Душа должна быть бессмертна, по словам Канта, прежде всего потому, что только в перспективе трансцендентной бесконечности можно надеяться на полное осуществление категорического императива. Правда, в чем может состоять это „осуществление“ в потустороннем мире, непонятно: ведь императив предписывает действия только в мире посюстороннем, а ноуменальные „действия“ среди вещей в себе были бы чем-то сродни схоластическим фикциям. Однако только завершенная реализация императива приносит приятное сознание выполнения долга, откуда и появляется чувство достойности быть счастливым. Это чувство по сути дела сродни религиозной надежде на посмертное воздаяние за те горести и бедствия, которые многим честным и порядочным людям приходится претерпеть в их земной жизни, где столь часто эмпирическое счастье выпадает на долю не добродетели, а порока. Антиномия практического разума, указывающая на то, что добродетель не гарантирует счастья, а поиски счастья еще не означают добродетели, так что реальная добродетель и счастье несовместимы, хотя подлинное счастье нуждается в добродетели, а несчастная добродетель вопиет о вознаграждении, — эта антиномия разрешается Кантом путем перенесения всех упований добродетельной личности в тот самый сверхэмпирический мир, в котором сулит блаженство „страждущим и обремененным“ христианская церковь. Опять загадочное ноуменальное счастье, которое отграничивается Кантом от религиозных представлений о загробном блаженстве. Тем не менее он называет такое счастье „святостью“.
В этом пункте, где Кант, казалось бы, максимально приблизился к религии, возникает вдруг противоположная тенденция. Под „святостью“ имеется в виду только состояние абсолютно полной реализации морального закона. Соответственно моральный закон „свят“, т. е. нерушим, а быть „святым“ — значит неукоснительно его исполнять…Само
С нерелигиозным истолкованием «святости» связано понимание соотношения моральной регулятивности в мирах явлений и вещей в себе. Обычно Кант их различает. Он пишет, что люди движутся к реализации морального идеала в процессе бесконечного исторического развития эмпирической жизни, в особенности в условиях будущего «этического государства», а в трансцендентном состоянии вступают на качественно иной путь сближения с идеалом, обретя бессмертие, которое есть и условие этого, также бесконечного пути, и существенный его результат, ибо бессмертие само по себе есть счастье. Самоутверждение субъекта через свое личное бессмертие оказывается вариантом «разумного эгоизма».

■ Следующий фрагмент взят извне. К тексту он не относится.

/-- A sample with at least seven sensors valid, while the step is fed, reports the highest of them. -/
theorem Dev.thermalSample_reports {l : List Int} {x : Nat × Int} (hfed : d.thm.stale = false) (hreport : (d.sampled l).report l = some x)
    (hvalid : 7 ≤ popCount 14 ((d.sampled l).get F.THM_VALID_VALID)) :
    d.thermalSample l =
      let e := (((d.sampled l).put F.THM_STAT_GUARD 0).put F.THM_MAX_VALID 1).put F.THM_MAX_TEMP (tempBits x.2)
      let e := ((((e.countStep x.2).stepCheck).tripCheck x.1 x.2)).judgeSensors l
      e.flag F.THM_STAT_LEARNING (e.thm.samples.any (fun n => decide (n < 64))) := by
  have hthm : (d.each (List.range 14) (fun e i => e.putI F.THM_SENSOR_TEMP i (tempBits (at' l i 0)))).thm = d.thm :=
    Dev.each_keeps (fun x => x.thm) (fun e i => e.putI F.THM_SENSOR_TEMP i (tempBits (at' l i 0))) (fun _ _ => rfl) d (List.range 14)
  have hsampled : ({ (d.each (List.range 14) (fun e i => e.putI F.THM_SENSOR_TEMP i (tempBits (at' l i 0)))) with
      thm := { (d.each (List.range 14) (fun e i => e.putI F.THM_SENSOR_TEMP i (tempBits (at' l i 0)))).thm with stale := false } } : Dev) =
      d.sampled l := by rw [hthm]; rfl
  have hmany : decide (popCount 14 ((d.sampled l).get F.THM_VALID_VALID) < 7) = false := by simpa using hvalid
  unfold Dev.thermalSample
  extract_lets e0 fed thm e1 r few guarded thm' warned reported judged shown stepped
  have hfed' : fed = false := by rw [← hfed]; exact congrArg Thm.stale hthm
  have he1 : e1 = d.sampled l := by simp only [e1, thm, hfed', Dev.when]; exact hsampled
  have hr : r = some x := by simp only [r, he1, hreport]
  have hfew : decide few = false := by simpa only [few, he1] using hmany
  have hguarded : guarded = (d.sampled l).put F.THM_STAT_GUARD 0 := by simp only [guarded, he1, hfew]; rfl
  have hwarned : warned = guarded := by simp only [warned, hfew]; rfl
  have hjudged : judged = stepped := by simp only [judged, reported, hr, hwarned, hguarded, stepped, shown]
  rw [hjudged]

/-- At or above the enclosure limit the hold is set. -/
theorem Dev.enclosureSample_hot {code : Nat} {t : Int} (htemp : d.enclosureTemp code = some t) (hhot : (16 * d.policy 0x700A 60 : Nat) ≤ t) :
    d.enclosureSample code = (((({ d with thm := { d.thm with encBad := false } } : Dev).put F.THM_ENC_VALID 1).put F.THM_ENC_TEMP (tempBits t)).put
      F.THM_STAT_ENC_HOLD 1).stepCheck := by
  simp only [Dev.enclosureSample, htemp, hhot, if_true]

end

/-- Settles O59 (log entries 19, 49, 75 and 158): each clause is a branch of the sample. -/
theorem thermalSamplesMoveTheStep : Obligations.ThermalSamplesMoveTheStep := by
  refine ⟨fun _ l => effect_thermalSample l, ?reports, ?inReset, fun _ code => effect_enclosureSample code, ?hot, fun _ => effect_stepStale⟩
  case reports =>
    intro d l x hhigh hfed hreport hvalid hlive
    exact (effect_thermalSample l hlive).of_eq ((if_pos hhigh).trans (Dev.thermalSample_reports hfed hreport hvalid))
  case inReset =>
    intro d l hreset hlive
    exact (effect_thermalSample l hlive).of_eq (if_neg (by simp [hreset]))
  case hot =>
    intro d code t hhigh htemp hhot hlive
    exact (effect_enclosureSample code hlive).of_eq ((if_pos hhigh).trans (Dev.enclosureSample_hot htemp hhot))

end Sys2Proof.Machine
end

Трансцендентный путь в рамках философии Канта все же основной, фундаментальный: моральная регулятивность в эмпирической жизни не совершенна, категорический императив, в особенности во второй своей формулировке, утверждается в ней с огромным трудом, и о том, чтобы человек повсюду стал «целью для себя», остается только мечтать, хотя в своей второй формулировке императив предъявляет к людям меньшие требования, чем в первой, если не вступает с ней в противоречие. Приходится поэтому подкрепить шатающееся здание «чистой» морали стимулами, уходящими в трансцендентность.